** EXERCISE BRIEF **
Exact reproduction of all the data is needed.

** RECORDS SHOWN **
theorem State.setRfault_keeps {w₀ : Nat} {s₀ s : State} (hw : Sub 0x20000000000000000000000 w₀) (n : Nat) (b : Bool) (h₀ : Keeps w₀ s₀ s) :
    Keeps w₀ s₀ (State.setRfault s n b) := by
  unfold State.setRfault
  repeat' (first
    | with_reducible assumption
    | (simp only [Keeps.mk_eq]; with_reducible apply KeepsMk.upd)
    | exact hw.le rfl
    | exact Or.inl (hw.bit rfl)
    | with_reducible exact Or.inr rfl
    | with_reducible apply ResKeeps.next
    | with_reducible apply Keeps.each
    | with_reducible apply Keeps.when
    | with_reducible apply Keeps.foldl
    | split
    | intro _ _ _
    | intro _ _
    | intro _
    | with_reducible refine Keeps.of_pair (by with_reducible assumption) ?_
    | with_reducible refine Keeps.of_triple (by with_reducible assumption) ?_
    | dsimp only)

theorem State.deskewMeasure_keeps {w₀ : Nat} {s₀ s : State} (hw : Sub 0x20000040000000000000000 w₀) (n : Nat) (h₀ : Keeps w₀ s₀ s) :
    Keeps w₀ s₀ (State.deskewMeasure s n) := by
  unfold State.deskewMeasure
  repeat' (first
    | with_reducible assumption
    | with_reducible apply State.draw_keeps
    | (simp only [Keeps.mk_eq]; with_reducible apply KeepsMk.upd)
    | exact hw.le rfl
    | exact Or.inl (hw.bit rfl)
    | with_reducible exact Or.inr rfl
    | with_reducible apply ResKeeps.next
    | with_reducible apply Keeps.each
    | with_reducible apply Keeps.when
    | with_reducible apply Keeps.foldl
    | split
    | intro _ _ _
    | intro _ _
    | intro _
    | with_reducible refine Keeps.of_pair (by with_reducible assumption) ?_
    | with_reducible refine Keeps.of_triple (by with_reducible assumption) ?_
    | dsimp only)

theorem State.portTry_keeps {w₀ : Nat} {s₀ s : State} (hw : Sub 0x377a006800005010101000e w₀) (n : Nat) (h₀ : Keeps w₀ s₀ s) :
    Keeps w₀ s₀ (State.portTry s n) := by
  unfold State.portTry
  repeat' (first
    | with_reducible assumption
    | with_reducible apply State.portGo_keeps
    | with_reducible apply State.setRfault_keeps
    | exact hw.le rfl
    | with_reducible apply ResKeeps.next
    | with_reducible apply Keeps.each
    | with_reducible apply Keeps.when
    | with_reducible apply Keeps.foldl
    | split
    | intro _ _ _
    | intro _ _
    | intro _
    | with_reducible refine Keeps.of_pair (by with_reducible assumption) ?_
    | with_reducible refine Keeps.of_triple (by with_reducible assumption) ?_
    | dsimp only)

theorem State.portToOff_keeps {w₀ : Nat} {s₀ s : State} (hw : Sub 0x377a006800005010101000e w₀) (n : Nat) (h₀ : Keeps w₀ s₀ s) :
    Keeps w₀ s₀ (State.portToOff s n) := by
  unfold State.portToOff
  repeat' (first
    | with_reducible assumption
    | with_reducible apply State.portGo_keeps
    | exact hw.le rfl
    | with_reducible apply ResKeeps.next
    | with_reducible apply Keeps.each
    | with_reducible apply Keeps.when
    | with_reducible apply Keeps.foldl
    | split
    | intro _ _ _
    | intro _ _
    | intro _
    | with_reducible refine Keeps.of_pair (by with_reducible assumption) ?_
    | with_reducible refine Keeps.of_triple (by with_reducible assumption) ?_
    | dsimp only)

theorem execPortLockAchieved_keeps {w₀ : Nat} {s₀ s : State} (hw : Sub 0x377a006800005010101000e w₀) (port : Fin 128) (h₀ : Keeps w₀ s₀ s) :
    ResKeeps w₀ s₀ (execPortLockAchieved port s) := by
  unfold execPortLockAchieved
  repeat' (first
    | with_reducible assumption
    | with_reducible apply State.portGo_keeps
    | with_reducible apply State.deskewMeasure_keeps
    | exact hw.le rfl
    | with_reducible apply ResKeeps.next
    | with_reducible apply Keeps.each
    | with_reducible apply Keeps.when
    | with_reducible apply Keeps.foldl
    | split
    | intro _ _ _
    | intro _ _
    | intro _
    | with_reducible refine Keeps.of_pair (by with_reducible assumption) ?_
    | with_reducible refine Keeps.of_triple (by with_reducible assumption) ?_
    | dsimp only)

** ANSWER SECTION **
theorem State.setRfault_keeps {w₀ : Nat} {s₀ s : State} (hw : Sub 0x20000000000000000000000 w₀) (n : Nat) (b : Bool) (h₀ : Keeps w₀ s₀ s) :
    Keeps w₀ s₀ (State.setRfault s n b) := by
  unfold State.setRfault
  repeat' (first
    | with_reducible assumption
    | (simp only [Keeps.mk_eq]; with_reducible apply KeepsMk.upd)
    | exact hw.le rfl
    | exact Or.inl (hw.bit rfl)
    | with_reducible exact Or.inr rfl
    | with_reducible apply ResKeeps.next
    | with_reducible apply Keeps.each
    | with_reducible apply Keeps.when
    | with_reducible apply Keeps.foldl
    | split
    | intro _ _ _
    | intro _ _
    | intro _
    | with_reducible refine Keeps.of_pair (by with_reducible assumption) ?_
    | with_reducible refine Keeps.of_triple (by with_reducible assumption) ?_
    | dsimp only)

theorem State.deskewMeasure_keeps {w₀ : Nat} {s₀ s : State} (hw : Sub 0x20000040000000000000000 w₀) (n : Nat) (h₀ : Keeps w₀ s₀ s) :
    Keeps w₀ s₀ (State.deskewMeasure s n) := by
  unfold State.deskewMeasure
  repeat' (first
    | with_reducible assumption
    | with_reducible apply State.draw_keeps
    | (simp only [Keeps.mk_eq]; with_reducible apply KeepsMk.upd)
    | exact hw.le rfl
    | exact Or.inl (hw.bit rfl)
    | with_reducible exact Or.inr rfl
    | with_reducible apply ResKeeps.next
    | with_reducible apply Keeps.each
    | with_reducible apply Keeps.when
    | with_reducible apply Keeps.foldl
    | split
    | intro _ _ _
    | intro _ _
    | intro _
    | with_reducible refine Keeps.of_pair (by with_reducible assumption) ?_
    | with_reducible refine Keeps.of_triple (by with_reducible assumption) ?_
    | dsimp only)

theorem State.portTry_keeps {w₀ : Nat} {s₀ s : State} (hw : Sub 0x377a006800005010101000e w₀) (n : Nat) (h₀ : Keeps w₀ s₀ s) :
    Keeps w₀ s₀ (State.portTry s n) := by
  unfold State.portTry
  repeat' (first
    | with_reducible assumption
    | with_reducible apply State.portGo_keeps
    | with_reducible apply State.setRfault_keeps
    | exact hw.le rfl
    | with_reducible apply ResKeeps.next
    | with_reducible apply Keeps.each
    | with_reducible apply Keeps.when
    | with_reducible apply Keeps.foldl
    | split
    | intro _ _ _
    | intro _ _
    | intro _
    | with_reducible refine Keeps.of_pair (by with_reducible assumption) ?_
    | with_reducible refine Keeps.of_triple (by with_reducible assumption) ?_
    | dsimp only)

theorem State.portToOff_keeps {w₀ : Nat} {s₀ s : State} (hw : Sub 0x377a006800005010101000e w₀) (n : Nat) (h₀ : Keeps w₀ s₀ s) :
    Keeps w₀ s₀ (State.portToOff s n) := by
  unfold State.portToOff
  repeat' (first
    | with_reducible assumption
    | with_reducible apply State.portGo_keeps
    | exact hw.le rfl
    | with_reducible apply ResKeeps.next
    | with_reducible apply Keeps.each
    | with_reducible apply Keeps.when
    | with_reducible apply Keeps.foldl
    | split
    | intro _ _ _
    | intro _ _
    | intro _
    | with_reducible refine Keeps.of_pair (by with_reducible assumption) ?_
    | with_reducible refine Keeps.of_triple (by with_reducible assumption) ?_
    | dsimp only)

theorem execPortLockAchieved_keeps {w₀ : Nat} {s₀ s : State} (hw : Sub 0x377a006800005010101000e w₀) (port : Fin 128) (h₀ : Keeps w₀ s₀ s) :
    ResKeeps w₀ s₀ (execPortLockAchieved port s) := by
  unfold execPortLockAchieved
  repeat' (first
    | with_reducible assumption
    | with_reducible apply State.portGo_keeps
    | with_reducible apply State.deskewMeasure_keeps
    | exact hw.le rfl
    | with_reducible apply ResKeeps.next
    | with_reducible apply Keeps.each
    | with_reducible apply Keeps.when
    | with_reducible apply Keeps.foldl
    | split
    | intro _ _ _
    | intro _ _
    | intro _
    | with_reducible refine Keeps.of_pair (by with_reducible assumption) ?_
    | with_reducible refine Keeps.of_triple (by with_reducible assumption) ?_
    | dsimp only)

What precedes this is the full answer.